Work instruction → Start at the line below containing "theorem ecbBlockStep_of_pending (h" and stop at the line containing "(R94, R97). -/". Repeat every line of that stretch exactly, and nothing outside it.

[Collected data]
━━━━━━━━

-- ==== Sys2Proof/Laws/Commands.lean ====
section
/-! SUPPORT. What each command does, once, in the terms of the shared operations: the next state of `exec`
for each outcome of the command's checks. -/

namespace Sys2Proof.Machine

variable (s : State)

theorem blockInRange_iff (p : Params) (b : Nat) : blockInRange p b = true ↔ b < p.msgBlocks := by
  simp [blockInRange]

theorem roundInRange_iff (r : Nat) : roundInRange r = true ↔ r ≤ 10 := by simp [roundInRange]

theorem lengthLegal_iff (p : Params) (l : BitVec 13) :
    lengthLegal p l = true ↔ l.toNat ≠ 0 ∧ l.toNat % 16 = 0 ∧ l.toNat ≤ p.msgBytes := by
  simp [lengthLegal, and_assoc]

theorem exec_nop : exec .nop s = .next (finish none s) := rfl

theorem exec_keyExpand : exec .keyExpand s =
    .next (if s.kwmask ≠ 0b1111 then raise .invalidKeyLength s
      else finish none (clearKey (installSchedule s))) := rfl

theorem exec_keyClear : exec .keyClear s = .next (finish none (clearKey s)) := rfl

theorem exec_schedClear : exec .schedClear s = .next (finish none (discardSchedule s)) := rfl

theorem exec_loadState (b : Nat) : exec (.loadState b) s =
    .next (if b < s.params.msgBlocks then finish none (setState (s.readBlock b) s)
      else raise .badOperand s) := by
  simp only [exec, execLoadState, blockInRange_iff]

theorem exec_storeState (b : Nat) : exec (.storeState b) s =
    .next (if b < s.params.msgBlocks then finish none (s.writeBlock b s.state)
      else raise .badOperand s) := by
  simp only [exec, execStoreState, blockInRange_iff]

theorem exec_invShiftRows :
    exec .invShiftRows s = .next (finish none (setState (invShiftRowsF s.state) s)) := rfl

theorem exec_invSubBytes :
    exec .invSubBytes s = .next (finish none (setState (invSubBytesF s.state) s)) := rfl

theorem exec_invMixColumns :
    exec .invMixColumns s = .next (finish none (setState (invMixColumnsF s.state) s)) := rfl

theorem exec_addRoundKey (r : Nat) : exec (.addRoundKey r) s =
    .next (if 10 < r then raise .badOperand s
      else if s.sv = false then raise .noSchedule s
      else finish none (setState (addRoundKeyF s.rk s.state r) s)) := by
  have e : (!roundInRange r) = true ↔ 10 < r := by simp [roundInRange]
  simp only [exec, execAddRoundKey, e, Bool.not_eq_true']

theorem exec_decryptState : exec .decryptState s =
    .next (if s.sv = false then raise .noSchedule s
      else finish none (setState (invCipher s.state s.rk) s)) := by
  simp only [exec, execDecryptState, Bool.not_eq_true']

theorem exec_ecbDecrypt : exec .ecbDecrypt s =
    .next (if lengthLegal s.params s.len = false then raise .invalidInputLength (setOutlen 0 s)
      else if s.kwmask ≠ 0b1111 then raise .invalidKeyLength (setOutlen 0 s)
      else startJob (setOutlen 0 s)) := by
  simp only [exec, execEcbDecrypt, Bool.not_eq_true']

/-- The finish step, when LEN is one that the setup step accepted (R203 to R208). -/
theorem ecbFinishStep_next (h1 : 16 ≤ s.len.toNat) (h2 : s.len.toNat ≤ s.params.msgBytes) :
    ecbFinishStep s = .next
      (if pkcs7Valid (s.memRead 0 s.len.toNat) = true then
        finish none (setOutlen (s.len.toNat - (s.msgByte (s.len.toNat - 1)).toNat)
          (discardSchedule s))
      else match s.params.padPolicy with
        | .permissive => finish none (setOutlen s.len.toNat (discardSchedule s))
        | .strict => raise .invalidPadding (setOutlen 0
            ((discardSchedule s).memWrite 0 (List.replicate s.len.toNat 0)))) := by
  unfold ecbFinishStep
  simp only
  rw [if_neg (by omega)]
  split
  · rfl
  · cases s.params.padPolicy <;> rfl

/-- The block picked is one of those pending. -/
theorem pickBlock_mem {l : List Nat} (n : Nat) (h : l ≠ []) : pickBlock l n ∈ l := by
  match l with
  | [] => exact absurd rfl h
  | [b] => simp [pickBlock]
  | b :: c :: m =>
    simp only [pickBlock]
    rw [List.getD_eq_getElem (hn := Nat.mod_lt _ (by simp))]
    exact List.getElem_mem ..

/-- The block step on a block of the buffer. -/
theorem decryptBlock_next {b : Nat} (hb : b < s.params.msgBlocks) :
    decryptBlock b s = .next (blockDone b s) := by
  unfold decryptBlock
  rw [if_pos ((blockInRange_iff _ _).2 hb)]

/-- The bytes of MSG after a block step (R202): those of block `b`, and no other. -/
theorem msgByte_blockDone (b x : Nat) : (blockDone b s).msgByte x =
    if x / 16 = b then (invCipher (s.readBlock b) s.rk).byte (x % 16) else s.msgByte x := by
  rw [blockDone_msgByte, State.msgByte_writeBlock]
  by_cases h : 16 * b ≤ x ∧ x < 16 * b + 16
  · rw [if_pos h, if_pos (by omega), show x - 16 * b = x % 16 by omega]
  · rw [if_neg h, if_neg (by omega)]

/-- The block step, with at least one block pending. -/
theorem ecbBlockStep_of_pending (h : s.pending ≠ []) : ecbBlockStep s =
    decryptBlock (pickBlock s.pending (Config.blockChoice s.draws)) (countDraw s) := by
  unfold ecbBlockStep
  rw [if_neg (by simpa using h)]

/-- The core step in PHASE = EXEC performs the command (R97). -/
theorem coreStep_exec {i : Instr} (hp : s.phase = .exec) (hd : decode s.cmdl = .ok i) :
    coreStep s = exec i s := by
  unfold coreStep
  rw [hp]
  simp only [hd]

/-- The core step in PHASE = EXEC on an illegal word (R94, R97). -/
theorem coreStep_illegal {e : Illegal} (hp : s.phase = .exec) (hd : decode s.cmdl = .error e) :
    coreStep s = .next (raise .illegalCommand s) := by
  unfold coreStep
  rw [hp]
  simp only [hd]

theorem coreStep_ecbBlocks (hp : s.phase = .ecbBlocks) : coreStep s = ecbBlockStep s := by
  unfold coreStep
  rw [hp]

theorem coreStep_ecbFinish (hp : s.phase = .ecbFinish) : coreStep s = ecbFinishStep s := by
  unfold coreStep
  rw [hp]

/-- The only word that decodes to ECB_DECRYPT (R92). -/
theorem cmdl_of_decode_ecbDecrypt {w : Word} (h : decode w = .ok .ecbDecrypt) :
    w = 0x00000020 := by
  unfold decode decodeFields withoutOperand at h
  split at h
  · cases h
  · rename_i hr
    split at h <;> first | (split at h <;> cases h) | cases h
    rename_i ho hop
    have hr : rsvField w = 0 := by simpa using hr
    have h16 := congrArg BitVec.toNat hr
    rw [show (0 : BitVec 16).toNat = 0 from rfl] at h16
    apply BitVec.eq_of_toNat_eq
    rw [show (0x00000020 : Word).toNat = 32 from rfl]
    simp only [opField, opaField, rsvField, BitVec.extractLsb'_toNat,
      Nat.shiftRight_eq_div_pow] at ho hop h16
    have := w.isLt
    omega

end Sys2Proof.Machine
end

━━━━━━━━

Result of this task →
theorem ecbBlockStep_of_pending (h : s.pending ≠ []) : ecbBlockStep s =
    decryptBlock (pickBlock s.pending (Config.blockChoice s.draws)) (countDraw s) := by
  unfold ecbBlockStep
  rw [if_neg (by simpa using h)]

/-- The core step in PHASE = EXEC performs the command (R97). -/
theorem coreStep_exec {i : Instr} (hp : s.phase = .exec) (hd : decode s.cmdl = .ok i) :
    coreStep s = exec i s := by
  unfold coreStep
  rw [hp]
  simp only [hd]

/-- The core step in PHASE = EXEC on an illegal word (R94, R97). -/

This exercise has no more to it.